§ Exercise: Work out how many lines of the material below contain the word "hrow", then write that number alone.

§ §

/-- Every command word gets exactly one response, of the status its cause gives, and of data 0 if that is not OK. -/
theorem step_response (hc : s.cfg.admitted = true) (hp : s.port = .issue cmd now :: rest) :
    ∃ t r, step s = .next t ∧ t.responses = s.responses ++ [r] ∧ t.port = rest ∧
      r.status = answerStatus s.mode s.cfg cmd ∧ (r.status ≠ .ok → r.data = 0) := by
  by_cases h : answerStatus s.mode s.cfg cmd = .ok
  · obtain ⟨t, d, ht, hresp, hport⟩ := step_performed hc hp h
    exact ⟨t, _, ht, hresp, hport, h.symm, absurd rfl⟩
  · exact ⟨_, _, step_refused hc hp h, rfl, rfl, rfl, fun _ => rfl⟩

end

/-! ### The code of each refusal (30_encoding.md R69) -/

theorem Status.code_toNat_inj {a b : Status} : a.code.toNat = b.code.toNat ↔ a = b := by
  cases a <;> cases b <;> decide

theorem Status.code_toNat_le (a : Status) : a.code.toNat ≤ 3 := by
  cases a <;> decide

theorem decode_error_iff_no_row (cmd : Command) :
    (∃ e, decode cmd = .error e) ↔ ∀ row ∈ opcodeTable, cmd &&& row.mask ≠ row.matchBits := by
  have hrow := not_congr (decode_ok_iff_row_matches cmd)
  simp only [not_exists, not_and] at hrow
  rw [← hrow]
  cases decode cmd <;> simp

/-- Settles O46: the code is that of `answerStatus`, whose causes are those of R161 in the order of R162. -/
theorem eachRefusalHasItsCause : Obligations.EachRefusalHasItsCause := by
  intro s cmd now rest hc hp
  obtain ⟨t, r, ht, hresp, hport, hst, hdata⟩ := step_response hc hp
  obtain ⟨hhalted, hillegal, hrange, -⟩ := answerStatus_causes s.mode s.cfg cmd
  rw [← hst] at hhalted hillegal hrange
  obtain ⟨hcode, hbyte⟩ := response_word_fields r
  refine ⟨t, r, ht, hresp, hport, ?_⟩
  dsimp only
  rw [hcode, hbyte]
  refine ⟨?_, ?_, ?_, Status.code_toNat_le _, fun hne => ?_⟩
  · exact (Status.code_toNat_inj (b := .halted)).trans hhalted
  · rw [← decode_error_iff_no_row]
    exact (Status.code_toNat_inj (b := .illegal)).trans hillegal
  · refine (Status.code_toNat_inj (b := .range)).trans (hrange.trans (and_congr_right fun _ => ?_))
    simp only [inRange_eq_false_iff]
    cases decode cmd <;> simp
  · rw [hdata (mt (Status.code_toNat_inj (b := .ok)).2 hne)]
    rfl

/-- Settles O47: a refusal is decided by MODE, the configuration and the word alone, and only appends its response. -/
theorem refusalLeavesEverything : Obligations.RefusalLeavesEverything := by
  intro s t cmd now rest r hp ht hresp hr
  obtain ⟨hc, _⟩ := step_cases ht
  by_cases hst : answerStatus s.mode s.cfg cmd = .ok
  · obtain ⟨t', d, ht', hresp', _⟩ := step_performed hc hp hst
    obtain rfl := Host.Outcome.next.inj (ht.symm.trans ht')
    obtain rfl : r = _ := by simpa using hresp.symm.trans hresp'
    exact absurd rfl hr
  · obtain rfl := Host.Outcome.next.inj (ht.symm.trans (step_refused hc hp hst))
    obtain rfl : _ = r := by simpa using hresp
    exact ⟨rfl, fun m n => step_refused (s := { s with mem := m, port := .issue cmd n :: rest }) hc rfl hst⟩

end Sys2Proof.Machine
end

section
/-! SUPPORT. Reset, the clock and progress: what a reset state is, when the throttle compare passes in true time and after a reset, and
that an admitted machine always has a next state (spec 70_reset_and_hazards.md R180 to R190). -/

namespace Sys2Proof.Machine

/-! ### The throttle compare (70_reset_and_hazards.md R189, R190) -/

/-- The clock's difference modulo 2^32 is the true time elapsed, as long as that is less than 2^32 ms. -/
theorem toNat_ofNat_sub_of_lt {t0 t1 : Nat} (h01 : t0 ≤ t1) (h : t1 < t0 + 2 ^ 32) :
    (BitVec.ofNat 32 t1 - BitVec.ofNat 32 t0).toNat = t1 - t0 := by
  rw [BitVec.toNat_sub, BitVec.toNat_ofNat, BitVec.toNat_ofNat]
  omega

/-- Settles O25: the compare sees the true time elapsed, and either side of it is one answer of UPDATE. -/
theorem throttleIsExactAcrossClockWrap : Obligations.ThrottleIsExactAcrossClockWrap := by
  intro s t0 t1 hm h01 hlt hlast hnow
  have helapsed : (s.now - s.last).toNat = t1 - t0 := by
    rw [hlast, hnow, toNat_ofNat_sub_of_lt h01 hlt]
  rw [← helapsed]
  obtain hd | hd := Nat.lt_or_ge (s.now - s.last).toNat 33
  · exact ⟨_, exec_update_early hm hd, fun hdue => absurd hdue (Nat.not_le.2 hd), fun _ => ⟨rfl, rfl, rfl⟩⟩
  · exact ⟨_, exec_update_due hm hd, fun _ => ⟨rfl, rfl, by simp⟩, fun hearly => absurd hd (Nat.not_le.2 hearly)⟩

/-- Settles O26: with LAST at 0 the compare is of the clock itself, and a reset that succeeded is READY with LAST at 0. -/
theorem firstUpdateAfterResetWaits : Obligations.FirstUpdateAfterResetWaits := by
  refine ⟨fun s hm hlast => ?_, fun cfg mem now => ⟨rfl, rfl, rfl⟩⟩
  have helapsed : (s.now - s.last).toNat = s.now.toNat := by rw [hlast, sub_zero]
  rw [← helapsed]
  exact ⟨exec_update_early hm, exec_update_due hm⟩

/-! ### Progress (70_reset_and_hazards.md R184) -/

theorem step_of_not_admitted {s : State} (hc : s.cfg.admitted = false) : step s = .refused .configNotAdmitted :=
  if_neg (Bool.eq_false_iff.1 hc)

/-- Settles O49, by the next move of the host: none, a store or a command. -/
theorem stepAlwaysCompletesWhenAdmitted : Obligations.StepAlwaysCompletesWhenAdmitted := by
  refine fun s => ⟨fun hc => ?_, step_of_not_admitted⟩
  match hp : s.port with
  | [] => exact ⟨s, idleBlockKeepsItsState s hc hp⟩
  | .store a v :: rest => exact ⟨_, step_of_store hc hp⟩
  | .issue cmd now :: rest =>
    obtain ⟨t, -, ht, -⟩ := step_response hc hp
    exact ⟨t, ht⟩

§ §

§ Written solution: 3